Nurse, it is not your chair
that leaves Cill Chiaráin
Straith Salach and Rinn Mhaoile
behind while a girl
in the back counting horses
spots the rarest of all out here
a deep-chested cremello
turning its head towards
the purple hills as he drives
into the west on into the west.

Clare McCotter’s haiku, tanka, and haibun have been published in many parts of the world. She won The British Haiku Award 2017, The British Tanka Award 2013, and The HIS Dóchas Ireland Haiku Award 2011 and 2010. Her work has been included in the prestigious Norton anthology – Haiku in English: The First Hundred Years. Her longer poems have appeared in over thirty journals, including Abridged, Crannóg, Cyphers, Envoi, The Honest Ulsterman, Iota, The Interpreter’s House and The Stinging Fly.
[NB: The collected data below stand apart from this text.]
-- ==== Sys2Proof/Machine/AsmText.lean ====
section
/-! DEFINITION. The toolchain's text: statement and operand notation (spec/30_encoding.md R110 to R112, R116, R121,
R122) and the `.mem` image lines (spec/20_memory.md R63). Toolchain, not hardware (R5). What these rules leave open is
in notes/assumptions/25.md, 29 to 38 and 40. -/

namespace Sys2Proof.Machine

/-! ## Tokens of a line (R110, D24) -/

/-- A word between separators, or a string between quotation marks. -/
inductive Token where
  | word (chars : List Char)
  | str (chars : List Char)
  deriving DecidableEq, Repr

/-- Where the scan of a line stands: between or inside words, or inside a string. The characters read so far stand in
reverse. -/
inductive ScanMode where
  | plain (seen : List Char)
  | quoted (seen : List Char)
  deriving DecidableEq, Repr

/-- "Operands are separated by white space, by commas, or both" (R110). Which characters are white space is a DESIGN
CHOICE (notes/assumptions/30.md): space, tab and carriage return; a line feed ends the line. -/
def isSeparator (c : Char) : Bool := c = ' ' || c = '\t' || c = '\r' || c = ','

/-- The word read so far, if any. -/
def flushWord (seen : List Char) : List Token := if seen = [] then [] else [.word seen.reverse]

/-- Put tokens before those of the rest of the line. -/
def prependTokens (ts : List Token) (rest : Except AsmError (List Token)) : Except AsmError (List Token) :=
  match rest with
  | .ok us => .ok (ts ++ us)
  | .error e => .error e

/-- The tokens of a line. "A `#` starts a comment that runs to the end of the line" (R110). Commas need not stand
singly, nor between operands: DESIGN CHOICE (notes/assumptions/38.md). -/
def scanLine : List Char → ScanMode → Except AsmError (List Token)
  | [], .plain seen => .ok (flushWord seen)
  | [], .quoted seen => .error (.parseError (String.ofList seen.reverse))
  | c :: rest, .quoted seen =>
    if c = '"' then prependTokens [.str seen.reverse] (scanLine rest (.plain []))
    else scanLine rest (.quoted (c :: seen))
  | c :: rest, .plain seen =>
    if c = '#' then .ok (flushWord seen)
    else if c = '"' then prependTokens (flushWord seen) (scanLine rest (.quoted []))
    else if isSeparator c then prependTokens (flushWord seen) (scanLine rest (.plain []))
    else scanLine rest (.plain (c :: seen))

/-! ## Numbers and operands (R111) -/

/-- The value of a digit in a radix; a hexadecimal letter may be of either case (DESIGN CHOICE,
notes/assumptions/40.md). -/
def digitValue (radix : Nat) (c : Char) : Option Nat :=
  let v :=
    if '0' ≤ c ∧ c ≤ '9' then some (c.toNat - '0'.toNat)
    else if 'a' ≤ c ∧ c ≤ 'f' then some (c.toNat - 'a'.toNat + 10)
    else if 'A' ≤ c ∧ c ≤ 'F' then some (c.toNat - 'A'.toNat + 10)
    else none
  match v with
  | some d => if d < radix then some d else none
  | none => none

/-- The value of digits read after `value`. -/
def digitsFrom (radix : Nat) : List Char → Nat → Option Nat
  | [], value => some value
  | c :: rest, value =>
    match digitValue radix c with
    | some d => digitsFrom radix rest (value * radix + d)
    | none => none

/-- The value of at least one digit. -/
def digits (radix : Nat) (cs : List Char) : Option Nat := if cs = [] then none else digitsFrom radix cs 0

/-- "decimal (no prefix), hex (`0x`/`0X`), and binary (`0b`/`0B`)" (R111). -/
def unsignedLiteral : List Char → Option Nat
  | '0' :: 'x' :: rest => digits 16 rest
  | '0' :: 'X' :: rest => digits 16 rest
  | '0' :: 'b' :: rest => digits 2 rest
  | '0' :: 'B' :: rest => digits 2 rest
  | cs => digits 10 cs

/-- A number as written: without a sign, or negated. -/
inductive Literal where
  | unsigned (n : Nat)
  | signed (n : Int)
  deriving DecidableEq, Repr

/-- "each optionally negated" (R111): a negated literal is a signed integer, any other an unsigned one
(DESIGN CHOICE, notes/assumptions/36.md). -/
def numericLiteral : List Char → Option Literal
  | '-' :: rest => (unsignedLiteral rest).map (fun n => .signed (-(n : Int)))
  | cs => (unsignedLiteral cs).map .unsigned

/-- An operand, typed "(signed integer, unsigned integer, register, label, string)" (R111). -/
inductive Operand where
  | signed (n : Int)
  | unsigned (n : Nat)
  | reg (r : Reg)
  | label (name : String)
  | str (text : String)
  deriving DecidableEq, Repr

/-- The operand of a number. -/
def Literal.operand : Literal → Operand
  | .unsigned n => .unsigned n
  | .signed n => .signed n

/-- An operand and the token it was read from, which an error names (R111). -/
structure Arg where
  token : String
  value : Operand
  deriving DecidableEq, Repr

/-- "a malformed operand is a parse error naming the token" (R111); an operand of the wrong type is one too. -/
def Arg.malformed {α : Type} (a : Arg) : Except AsmError α := .error (.parseError a.token)

/-- `r0` to `r7` (R111). -/
def standardRegister (cs : List Char) : Option Reg :=
  match cs with
  | ['r', d] =>
    match digitValue 8 d with
    | some n => some (Reg.ofField (BitVec.ofNat 3 n))
    | none => none
  | _ => none

/-- The names that `.ralias` directives have installed (R116). -/
abbrev RegisterNames := List (List Char × Reg)

/-- One word as an operand (R111). A word that could be read in several ways is a standard register first, then an
installed name, then a number (DESIGN CHOICE, notes/assumptions/31.md). -/
def parseWord (names : RegisterNames) (cs : List Char) : Except AsmError Operand :=
  match cs with
  | '&' :: name =>
    if name = [] then .error (.parseError (String.ofList cs)) else .ok (.label (String.ofList name))
  | _ =>
    match standardRegister cs, names.find? (fun n => decide (n.1 = cs)), numericLiteral cs with
    | some r, _, _ => .ok (.reg r)
    | none, some n, _ => .ok (.reg n.2)
    | none, none, some v => .ok v.operand
    | none, none, none => .error (.parseError (String.ofList cs))

/-- One operand with its token (R111). -/
def parseOperand (names : RegisterNames) : Token → Except AsmError Arg
  | .str cs => .ok { token := String.ofList cs, value := .str (String.ofList cs) }
  | .word cs =>
    match parseWord names cs with
    | .ok o => .ok { token := String.ofList cs, value := o }
    | .error e => .error e

/-- The operands of a statement, in order. -/
def parseOperands (names : RegisterNames) : List Token → Except AsmError (List Arg)
  | [] => .ok []
  | t :: rest =>
    match parseOperand names t, parseOperands names rest with
    | .ok o, .ok os => .ok (o :: os)
    | .error e, _ => .error e
    | _, .error e => .error e
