/-- A word that decodes to a branch is patched as one (R119). -/
theorem Branch.relocate_eq {w : Word} {rd : Reg} {imm : Int} (decodes : decode w = .ok (make rd imm))
    (address value : Int) : relocate address w value = relocateBranch address w value := by
  cases branch <;> simp only [relocate, decodes]

/-- The word that waits for its label decodes to the branch with offset 0. -/
theorem Branch.relocate_encode (rd : Reg) (address target : Int) :
    relocate address (encode (make rd 0)) target = relocateBranch address (encode (make rd 0)) target := by
  obtain ⟨g, format⟩ := branch.imm8Group
  exact branch.relocate_eq (decodeWith_encodeImm8 config_codec_legal format rd (by decide)) address target

/-- Patching the offset in is encoding the branch with it (R119). -/
theorem Branch.relocate_ok (rd : Reg) {address target offset : Int} (h : branchOffset address target = some offset) :
    relocate address (encode (make rd 0)) target = .ok (encode (make rd offset)) := by
  obtain ⟨g, format⟩ := branch.imm8Group
  rw [branch.relocate_encode]
  simp only [relocateBranch, h, encode, format.encodeWith, patchLow8_encodeImm8]

theorem Branch.relocate_error (rd : Reg) {address target : Int} (h : branchOffset address target = none) :
    relocate address (encode (make rd 0)) target = .error .relocationRange := by
  rw [branch.relocate_encode]
  simp only [relocateBranch, h]

end

/-- Setting pc changes nothing else (R230). -/
theorem State.movedTo_goto (s : State) (n : Int) : s.movedTo (s.goto n) (n % 65536) := by
  refine ⟨?_, fun _ => rfl, ⟨fun _ => rfl, fun _ => rfl⟩, ⟨rfl, rfl⟩, rfl, rfl, rfl⟩
  rw [State.goto_pc, addrOf_eq]
  omega

/-- A branch moves pc to its target or to the next cell, and changes nothing else (R230). -/
theorem branchIf_movedTo (taken : Bool) (imm : Int) (s : State) : ∃ t, branchIf taken imm s = .next t ∧
    s.movedTo t (if taken then ((s.pc : Int) + 1 + imm) % 65536 else ((s.pc : Int) + 1) % 65536) := by
  cases taken with
  | true => exact ⟨_, rfl, s.movedTo_goto _⟩
  | false => exact ⟨_, rfl, s.movedTo_goto _⟩

/-- Settles O38: the offset found leads from the next cell to the label. -/
theorem relocatedBranchReachesItsLabel : Obligations.RelocatedBranchReachesItsLabel := by
  intro address target rd s _ htarget hpc b hb
  obtain ⟨make, hmake, branch⟩ : ∃ make, b.1 = make rd ∧ Branch make b.2 := by
    revert b
    simp only [List.forall_mem_cons, List.not_mem_nil, false_implies, implies_true, and_true]
    exact ⟨⟨_, rfl, .beq⟩, ⟨_, rfl, .bne⟩, ⟨_, rfl, .bgt⟩, ⟨_, rfl, .bge⟩, ⟨_, rfl, .blt⟩, ⟨_, rfl, .ble⟩⟩
  rw [hmake]
  refine ⟨fun offset found => ⟨branch.relocate_ok rd found, ?_⟩, branch.relocate_error rd⟩
  obtain ⟨_, reaches⟩ := branchOffset_some found
  have htarget' : (target : Int) % 65536 = target := by omega
  rw [branch.exec_eq, ← htarget', ← reaches, ← hpc]
  exact branchIf_movedTo _ offset s

end Sys2Proof.Machine
end

section
/-! One iteration of the loop (R132 to R137, R141): its answer is determined by the state it finds, and a fatal error
leaves that state as it was. -/

namespace Sys2Proof.Machine

/-! ## The halt convention (R135, R186) -/

/-- An instruction that finds status Running and leaves Halted is one of the four that halt, and does nothing else. -/
theorem exec_halts {i : Instr} {s t : State} (h : exec i s = .next t) (running : s.status = .running)
    (halted : t.status = .halted) : i ∈ [Instr.out .r0, .outs .r0, .outn .r0, .halt] ∧ t = s.setStatus .halted := by
  cases exec_effect h with
  | halted isHalt => exact ⟨isHalt, rfl⟩
  | wroteBack | tookInput | linked | stored | moved | emitted => exact absurd (running.symm.trans halted) (by decide)

/-- An instruction that finds status Running and does not halt leaves it. -/
theorem exec_running {i : Instr} {s t : State} (h : exec i s = .next t) (running : s.status = .running)
    (goesOn : t.status ≠ .halted) : t.status = .running := by
  rcases exec_status h with same | ⟨halted, _⟩
  · exact same.trans running
  · exact absurd halted goesOn

/-! ## What an iteration answers (R132) -/

/-- The answer of an iteration at `s`, with what it found: one constructor for each way through steps 1 to 5.
`State.iterated` ties it to `iterate`. -/
inductive Iterated (s : State) : Iteration → Prop where
  /-- step 1 stopped the call (R133) -/
  | breakpoint (stop : s.atBreakpoint = true) : Iterated s (.breakpoint (s.setStatus .paused))
  /-- the word at pc stands for no instruction (R252) -/
  | illegal (go : s.atBreakpoint = false) {e : DecodeError} (word : recognise s.fetchWord = .error e) :
      Iterated s (.faulted .invalidOpcode (s.setStatus .running))
  /-- the word at pc is the sentinel (R135) -/
  | sentinel (go : s.atBreakpoint = false) (word : recognise s.fetchWord = .ok .halt) :
      Iterated s (.halted (s.begun.setStatus .halted))
  /-- an out-family instruction with register 0 halted (R137) -/
  | haltedByExecution (go : s.atBreakpoint = false) {i : Instr} (word : recognise s.fetchWord = .ok i)
      (isHalt : i ∈ [Instr.out .r0, .outs .r0, .outn .r0]) :
      Iterated s (.halted (s.begun.setStatus .halted).countCycle)
  /-- an instruction completed and the call goes on (R136) -/
  | completed (go : s.atBreakpoint = false) {i : Instr} (word : recognise s.fetchWord = .ok i) {u : State}
      (executes : exec i s.begun = .next u) (running : u.status = .running) : Iterated s (.continues u.countCycle)
  /-- an instruction raised an error (R141) -/
  | raised (go : s.atBreakpoint = false) {i : Instr} (word : recognise s.fetchWord = .ok i) {e : ExecError}
      (executes : exec i s.begun = .fault (.error e)) : Iterated s (.faulted e s.begun)
  /-- an `outs` found no zero cell (R188) -/
  | hung (go : s.atBreakpoint = false) : Iterated s .hangs
  /-- the model refused an instruction -/
  | refused (go : s.atBreakpoint = false) (r : Refusal) : Iterated s (.refused r)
Awarded a Ph.D from the University of Ulster, Clare has also published numerous peer-reviewed articles on Belfast born Beatrice Grimshaw’s travel writing and fiction. Clare was one of three writers featured in Measuring New Writers 1 (Dedalus Press). Black Horse Running, her first collection of haiku, tanka, and haibun, was published in 2012 (Alba Publishing). Revenant, her first collection of longer poems, was published in 2019 by Salmon Poetry. The poems in this issue are taken from Deer Medicine, her forthcoming collection focusing on memory loss and dementia that will be published by Salmon Poetry in 2022. Clare has worked as a lecturer, a teacher of English, a psychiatric nurse, and a full-time carer. Home is Kilrea, County Derry.